Scan the records below for the line with "its fields. -/" and the line with "bus master. -/". Repeat those two lines and every line between them exactly, and nothing else.

(Records from a data collection)
----------

theorem State.enterByCall_sole {s : State} (h : s.soleMaster) (op low high : Byte) :
    s.enterByCall op low high
      = ((s.acknowledged [.intAck s.pc op s.halted, .intAck s.pc low false, .intAck s.pc high false]).callTo
          (joinBytes high low)).tick 17 := by
  have hacks (cs : List BusCycle) (v : Byte) :
      (s.acknowledged cs).acknowledge false v = s.acknowledged (cs ++ [.intAck s.pc v false]) := by
    rw [State.acknowledge_sole (s := s.acknowledged cs) h, State.acknowledged, State.acknowledged, ← List.append_assoc]
    rfl
  have hfirst : s.beginInterrupt.acknowledge s.halted op = s.acknowledged [.intAck s.pc op s.halted] :=
    State.acknowledge_sole (s := s.beginInterrupt) h s.halted op
  rw [State.enterByCall, hfirst, hacks, hacks]
  rfl

/-- R307, R312: what an entry leaves but for PC, after the acknowledge cycles `cs` and with the call of R309 or R310: the return
address on a writable stack, INTE and halted cleared, the registers and flags kept, `n` states. -/
theorem entry_fields {s : State} (hinv : s.inv = true) (hs : s.soleMaster) (hw1 : s.writable .stack (s.sp - 1#16) = true)
    (hw2 : s.writable .stack (s.sp - 2#16) = true) (cs : List BusCycle) (a : Word) (n : Nat) :
    let t := ((s.openStep.acknowledged cs).callTo a).tick n
    t.sp = s.sp - 2#16 ∧
      (t.byteAt .stack (s.sp - 1#16)).toNat = s.pc.toNat / 256 ∧ (t.byteAt .stack (s.sp - 2#16)).toNat = s.pc.toNat % 256 ∧
      t.inte = false ∧ t.halted = false ∧ t.regs = s.regs ∧ t.flags = s.flags ∧
      t.clock = s.clock + s.event.stall.getD 0 + n ∧
      t.bus.map BusCycle.shape
        = cs.map BusCycle.shape ++ [(0x04#8, some (s.sp - 1#16)), (0x04#8, some (s.sp - 2#16))] := by
  intro t
  let u := s.openStep.acknowledged cs
  obtain ⟨hlow, hhigh⟩ := State.stackBytes_push16 (s := u) hinv hs hw1 hw2 s.pc
  refine ⟨u.callTo_sp a, (congrArg BitVec.toNat hhigh).trans (toNat_hi8 s.pc),
    (congrArg BitVec.toNat hlow).trans (toNat_lo8 s.pc), u.callTo_inte a, u.callTo_halted a, u.callTo_regs a,
    u.callTo_flags a, congrArg (· + n) (u.callTo_clock a), ?_⟩
  have hbus : t.bus = cs ++ [.stackWrite (s.sp - 1#16) (hi8 s.pc), .stackWrite (s.sp - 2#16) (lo8 s.pc)] :=
    State.push16_bus s.pc u
  rw [hbus, List.map_append]
  rfl

/-- R105 (d), R309: the opcode of RST n passes the test of an RST, and its bits 5 to 3 are the target 8n. -/
theorem restart_of_toNat {op : Byte} {n : BitVec 3} (h : op.toNat = 0xC7 + 8 * n.toNat) :
    isRestart op = true ∧ ((op &&& 0x38#8).setWidth 16).toNat = 8 * n.toNat := by
  have hop : op = BitVec.ofNat 8 (0xC7 + 8 * n.toNat) := by rw [← h, BitVec.ofNat_toNat, BitVec.setWidth_eq]
  have hall : ∀ m : BitVec 3, isRestart (BitVec.ofNat 8 (0xC7 + 8 * m.toNat)) = true ∧
      ((BitVec.ofNat 8 (0xC7 + 8 * m.toNat) &&& 0x38#8).setWidth 16).toNat = 8 * m.toNat := by decide
  exact hop ▸ hall n

theorem State.acceptInterrupt_of_restart {ev : HostEvent} {s : State} (hpolicy : s.cfg.intPolicy.contains ev.ack1 = true)
    (hop : isRestart ev.ack1 = true) : s.acceptInterrupt ev = .next (s.enterByRestart ev.ack1) :=
  (if_pos hpolicy).trans (if_pos hop)

theorem State.acceptInterrupt_of_call {ev : HostEvent} {s : State} (hpolicy : s.cfg.intPolicy.contains 0xCD#8 = true)
    (hop : ev.ack1 = 0xCD#8) : s.acceptInterrupt ev = .next (s.enterByCall ev.ack1 ev.ack2 ev.ack3) := by
  have hrestart : isRestart ev.ack1 ≠ true := by rw [hop]; decide
  exact (if_pos (hop ▸ hpolicy)).trans ((if_neg hrestart).trans (if_pos hop))

/-- Settles O54: one acknowledge cycle and the call to 8n; the rest is `entry_fields`. -/
theorem restartEntry : Obligations.RestartEntry := by
  intro s n hinv hsole hcalm hinhibit hinte hint hop hpolicy hw1 hw2
  obtain ⟨hrestart, htarget⟩ := restart_of_toNat hop
  have hstep := step_of_accepting hcalm hinhibit hinte hint
  rw [State.acceptInterrupt_of_restart (s := s.openStep) hpolicy hrestart,
    State.enterByRestart_sole (s := s.openStep) hsole] at hstep
  exact ⟨_, hstep, htarget, entry_fields hinv hsole hw1 hw2 _ _ 11⟩

/-- Settles O55: three acknowledge cycles and the call to the word supplied; the rest is `entry_fields`. -/
theorem callEntry : Obligations.CallEntry := by
  intro s hinv hsole hcalm hinhibit hinte hint hop hpolicy hw1 hw2
  have hstep := step_of_accepting hcalm hinhibit hinte hint
  rw [State.acceptInterrupt_of_call (s := s.openStep) hpolicy hop, State.enterByCall_sole (s := s.openStep) hsole] at hstep
  exact ⟨_, hstep, toNat_joinBytes s.event.ack3 s.event.ack2, entry_fields hinv hsole hw1 hw2 _ _ 17⟩

/-! ### The halt state -/

theorem State.proceed_of_halted {s : State} (h : s.halted = true) : s.proceed = .next s.busTurn := if_pos h

/-- A halt step where no other bus master takes part only readies the state. -/
theorem step_of_halted {s : State} (hcalm : s.calm) (hunasked : s.unasked) (hhalted : s.halted = true)
    (hsole : s.soleMaster) : step s = .next s.readied := by
  obtain ⟨hreset, hstall⟩ := hcalm
  rw [step_of_noReset hreset, State.boundary_of_unasked (s := s.openStep) hstall hunasked]
  exact (State.proceed_of_halted (s := s.readied) hhalted).trans
    (congrArg Host.Outcome.next (State.busTurn_sole (s := s.readied) hsole))

/-- Settles O58: `State.readied` by its fields. -/
theorem haltStutters : Obligations.HaltStutters := fun _ => step_of_halted

/-! ### The end of a run -/

/-- An ended run that nothing will wake: no RESET to come, a host that lets the bus go and no other bus master. -/
structure State.AtRest (s : State) : Prop where
  ended : s.runEnded
  sole : s.soleMaster
  calmEvents : ∀ ev ∈ s.host.events, ev.resetPeriods = 0 ∧ ev.stall.isSome = true

theorem State.AtRest.calm {s : State} (h : s.AtRest) : s.calm := by
  have hcalm := h.calmEvents
  unfold State.calm State.event
  cases hevents : s.host.events with
  | nil => exact ⟨rfl, rfl⟩
  | cons ev rest => exact hcalm ev (hevents ▸ List.mem_cons_self)

theorem State.AtRest.step_eq {s : State} (h : s.AtRest) : Machine.step s = .next s.readied := by
  obtain ⟨hhalted, hinte⟩ := h.ended
  exact step_of_halted h.calm (.inr (.inl hinte)) hhalted h.sole

theorem State.AtRest.readied {s : State} (h : s.AtRest) : s.readied.AtRest :=
  ⟨h.ended, h.sole, fun ev hev => h.calmEvents ev (List.mem_of_mem_tail hev)⟩

/-- The processor's registers, the memories and the outputs are the same. -/
def State.SameContents (s t : State) : Prop :=
  t.regs = s.regs ∧ t.flags = s.flags ∧ t.pc = s.pc ∧ t.sp = s.sp ∧ t.mem = s.mem ∧ t.stackMem = s.stackMem ∧
  t.ioOut = s.ioOut

theorem State.AtRest.of_reaches {s t : State} (hrun : Reaches s t) (h : s.AtRest) : t.AtRest ∧ s.SameContents t := by
  induction hrun with
  | here s => exact ⟨h, rfl, rfl, rfl, rfl, rfl, rfl, rfl⟩
  | step s t u first rest ih =>
    obtain rfl : t = s.readied := eq_of_next (h.step_eq.symm.trans first)
    exact ih h.readied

----------

__Response area__
/-- Settles O58: `State.readied` by its fields. -/
theorem haltStutters : Obligations.HaltStutters := fun _ => step_of_halted

/-! ### The end of a run -/

/-- An ended run that nothing will wake: no RESET to come, a host that lets the bus go and no other bus master. -/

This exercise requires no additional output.